Cosmopolitan Islam Influence on Hip Hop

Illustration of "I Contact" Verses, by Wilson Qin

Illustration of “I Contact” Verses, by Wilson Qin

In the course material we discussed Islam influenced hip hop groups like Aki Nawaz and Propa-Gandhi of Fun-Da-Mental, who advocate “a certain Islamic orthopraxy, expressing total opposition to alcohol and drug usage” (Swendenburg 59). Nawaz characterizes the struggle against anti-racism as a militant struggle much like jihad, with a goal of uniting Asian, Afro-Caribbean and Islamic concerns in their music and statements. In particular shocking white people tends to be their style of music – making references to the “white devil” and also promoting Nation of Islam teachings in their lyrics (Swendenburg 61).

However, I would like to introduce a hip hop group I discovered in my musical listening journeys in recent past. They are an underground hip hop trio called Lunar Heights. They claim Rastafarian, Ethiopian, and Filipino roots. Although it is unclear they are all Muslim, their lyrics make frequent reference to Sufi mysticism, symbolism and struggle in suffering, which is at least Islam influenced. However, they take a completely different approach in getting their Islamic ties across.

From their song “I Contact” (see later in the post for the Youtube link) I have sampled some of their lyrics which I have chosen to illustrate with a sketch.

I can tell if you truly spiritual;
Got to buy spirit or something material;
Really though, you want to be a CEO?
I’d rather be a Sufi and let it all go!
No pain in suffering;
No pain in wondering
if we make it in this Babylon
Steps thundering
Jern Eye from the Tribe of Dan
Rep the Philippines as original man.

My illustration takes the verse, and embodies the Ethiopian/Abyssinian/Rastafarian flag colors in the background at the top (is the color match a coincidence?), while lining Filipino flag colors at the bottom.Their diverse ethnic makeup is a testament to the cosmopolitan influence of Islam and how it has spread historically. Ethiopia and former Abyssinia was touched by Islam when an envoy of Prophet Muhammad’s first followers migrated there in the 7th century and integrated themselves into the Abyssinian society.

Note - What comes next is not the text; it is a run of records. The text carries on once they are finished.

/-! ## The tick counter (41_tick R131) -/

theorem State.countTick_of_boundary {s : State} (h : s.currentTick + 1 = s.params.secPeriod) :
    s.countTick = { s.secondPassed with currentTick := 0 } :=
  if_pos h

theorem State.countTick_of_not_boundary {s : State} (h : s.currentTick + 1 ≠ s.params.secPeriod) :
    s.countTick = { s with currentTick := s.currentTick + 1 } :=
  if_neg h

/-- TICK moves the clock as its first step does; no later step writes it. -/
theorem State.tick_clock (s : State) :
    s.tick.hours = s.countTick.hours ∧ s.tick.minutes = s.countTick.minutes ∧
      s.tick.seconds = s.countTick.seconds ∧ s.tick.currentTick = s.countTick.currentTick := by
  obtain ⟨-, hhours, hminutes, hseconds, hphase, -⟩ := s.tick_engine
  exact ⟨hhours, hminutes, hseconds, hphase.trans (congrArg State.currentTick s.countTick_eq).symm⟩

/-- One TICK is the quotient and the remainder of one count by `SEC_PERIOD`. -/
theorem State.tick_phase {s : State} (hwall : s.WallLegal) (hphase : s.currentTick < s.params.secPeriod) :
    s.tick.currentTick = (s.currentTick + 1) % s.params.secPeriod ∧
      s.tick.wallSeconds = (s.wallSeconds + (s.currentTick + 1) / s.params.secPeriod) % 86400 := by
  obtain ⟨hhours, hminutes, hseconds, htick⟩ := s.tick_clock
  simp only [State.wallSeconds, hhours, hminutes, hseconds, htick]
  by_cases hboundary : s.currentTick + 1 = s.params.secPeriod
  · rw [State.countTick_of_boundary hboundary, hboundary, Nat.mod_self, Nat.div_self (by omega)]
    exact ⟨rfl, hwall.wallSeconds_secondPassed⟩
  · have hlt : s.currentTick + 1 < s.params.secPeriod := by omega
    rw [State.countTick_of_not_boundary hboundary, Nat.mod_eq_of_lt hlt, Nat.div_eq_of_lt hlt]
    exact ⟨rfl, (Nat.mod_eq_of_lt hwall.wallSeconds_lt).symm⟩

/-- Counting one further carries into the quotient exactly when the remainder reaches the divisor. -/
theorem succ_div_eq_add_mod_succ_div (a : Nat) {p : Nat} (hp : 0 < p) :
    (a + 1) / p = a / p + (a % p + 1) / p := by
  conv_lhs => rw [← Nat.div_add_mod a p, Nat.add_assoc, Nat.mul_add_div hp]

/-- `n` TICKs pass a second for every `SEC_PERIOD`-th of them. -/
theorem State.tick_iterate_phase {s : State} (hwall : s.WallLegal)
    (hphase : s.currentTick < s.params.secPeriod) (n : Nat) :
    (State.tick^[n] s).params = s.params ∧
      (State.tick^[n] s).currentTick = (s.currentTick + n) % s.params.secPeriod ∧
      (State.tick^[n] s).wallSeconds =
        (s.wallSeconds + (s.currentTick + n) / s.params.secPeriod) % 86400 ∧
      (State.tick^[n] s).WallLegal := by
  have hperiod : 0 < s.params.secPeriod := Nat.zero_lt_of_lt hphase
  induction n with
  | zero =>
    have hday := hwall.wallSeconds_lt
    simpa [Nat.mod_eq_of_lt, Nat.div_eq_of_lt, hphase, hday] using hwall
  | succ n ih =>
    rw [Function.iterate_succ_apply']
    generalize State.tick^[n] s = t at ih ⊢
    obtain ⟨hparams, htick, hseconds, hlegal⟩ := ih
    have hbelow : t.currentTick < t.params.secPeriod := by
      rw [htick, hparams]
      exact Nat.mod_lt _ hperiod
    obtain ⟨htick', hseconds'⟩ := State.tick_phase hlegal hbelow
    refine ⟨t.tick_params.trans hparams, ?_, ?_, State.tick_wallLegal hlegal⟩
    · rw [htick', htick, hparams, Nat.mod_add_mod, Nat.add_assoc]
    · rw [hseconds', htick, hseconds, hparams, Nat.mod_add_mod, ← Nat.add_assoc s.currentTick,
        succ_div_eq_add_mod_succ_div (s.currentTick + n) hperiod, Nat.add_assoc s.wallSeconds]

/-- Settles O39. -/
theorem secondBoundaryEverySecPeriodTicks : Obligations.SecondBoundaryEverySecPeriodTicks := by
  constructor
  · intro s
    obtain ⟨hhours, hminutes, hseconds, htick⟩ := s.tick_clock
    refine ⟨s.tick, exec_tick s, fun hboundary => ?_, fun hboundary => ?_⟩
    · rw [State.countTick_of_boundary hboundary] at hhours hminutes hseconds htick
      exact ⟨htick, hhours, hminutes, hseconds⟩
    · rw [State.countTick_of_not_boundary hboundary] at hhours hminutes hseconds htick
      exact ⟨htick, hhours, hminutes, hseconds⟩
  · intro n s hwall hphase
    obtain ⟨-, hrun⟩ := State.tick_iterate_phase hwall hphase n
    exact ⟨_, execTimes_tick n s, hrun⟩

/-! ## The counter and its quarters (41_tick R134, R135, R138) -/

theorem quarterOf_eq_hours_iff {tps c : Nat} : quarterOf tps c = .hours ↔ 0 < c ∧ c ≤ tps := by
  unfold quarterOf
  split_ifs <;> simp <;> omega

theorem quarterOf_eq_minutes_iff {tps c : Nat} : quarterOf tps c = .minutes ↔ tps < c ∧ c ≤ 2 * tps := by
  unfold quarterOf
  split_ifs <;> simp <;> omega

theorem quarterOf_eq_charge_iff {tps c : Nat} : quarterOf tps c = .charge ↔ 2 * tps < c ∧ c ≤ 3 * tps := by
  unfold quarterOf
  split_ifs <;> simp <;> omega

/-- A counter that has not started is dispatched with quarter 4, as every other one outside quarters 1 to 3. -/
theorem quarterOf_eq_off {tps c : Nat} (h : c = 0 ∨ 3 * tps < c) : quarterOf tps c = .off := by
  rw [quarterOf, if_neg (by omega), if_neg (by omega), if_neg (by omega)]

/-- Only quarter 4 changes the mode (41_tick R142). -/
theorem modeAfter_of_ne_off {q : Quarter} (hq : q ≠ .off) (mode : DisplayMode) : modeAfter q mode = mode := by
  cases q with
  | hours | minutes | charge => rfl
  | off => exact absurd rfl hq

/-- The mode a TICK leaves (41_tick R134, R142). -/
theorem State.tick_displayStatus (s : State) :
    s.tick.displayStatus = modeAfter (quarterOf s.params.tps s.counterToShow) s.modeToShow := by
  obtain ⟨-, -, -, -, -, hmode, -⟩ := s.tick_engine
  exact hmode

/-- In quarters 1 to 3 the mode shown is the one dispatched on. -/
theorem State.tick_displayStatus_of_lit {s : State} (hpos : 0 < s.counterToShow)
    (hlit : s.counterToShow ≤ 3 * s.params.tps) : s.tick.displayStatus = s.modeToShow := by
  rw [State.tick_displayStatus, modeAfter_of_ne_off]
  rw [Ne, quarterOf_eq_off_iff hpos]
  exact hlit.not_gt

/-- Settles O40. -/
theorem tickLatchesAndCounts : Obligations.TickLatchesAndCounts := by
  intro s c hc
  obtain ⟨hparams, -, -, -, -, -, hrequest, hdisplaying, hcounter, hcharge, hfault, hevents, hresponse⟩ :=
    s.tick_engine
  refine ⟨s.tick, exec_tick s, hrequest, fun hlt => ?_, fun hge => ?_, fun hpos hlit => ?_, hparams, hcharge,
    hfault, hevents, hresponse⟩
  · rw [hcounter, hdisplaying, State.counterToShow, ← hc, if_pos hlt]
    exact ⟨rfl, decide_eq_true hlt⟩
  · rw [hcounter, hdisplaying, State.counterToShow, ← hc, if_neg hge.not_gt]
    exact ⟨rfl, decide_eq_false hge.not_gt⟩
  · rw [hcounter] at hpos hlit
    exact State.tick_displayStatus_of_lit hpos hlit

In the center is a crescent moon which also acts as a dinner plate, surrounded by utensils, with the absent space of the crescent moon filled with sketches of material things, referencing Lunar Heights’ call that buying “spirit” – in this case alcohol, or excessively spending on something material is probably the opposite of spiritual. However, their lyrics “you want to be a CEO? I’d rather be a Sufi and let it all go!”, seems a far cry from shocking non Muslims and white people the militant way Aki Nawaz’s lyrics go. If anything this is a lament in the context of the 21st century of materialism and capitalism in the global society, when the pursuit of finding the intrinsic spiritual self and its relationship with God has become distracted by extrinsic trappings  – especially the cribs (houses), cars, jewelry and alcohol and drugs mainstream hip hop culture has glorified.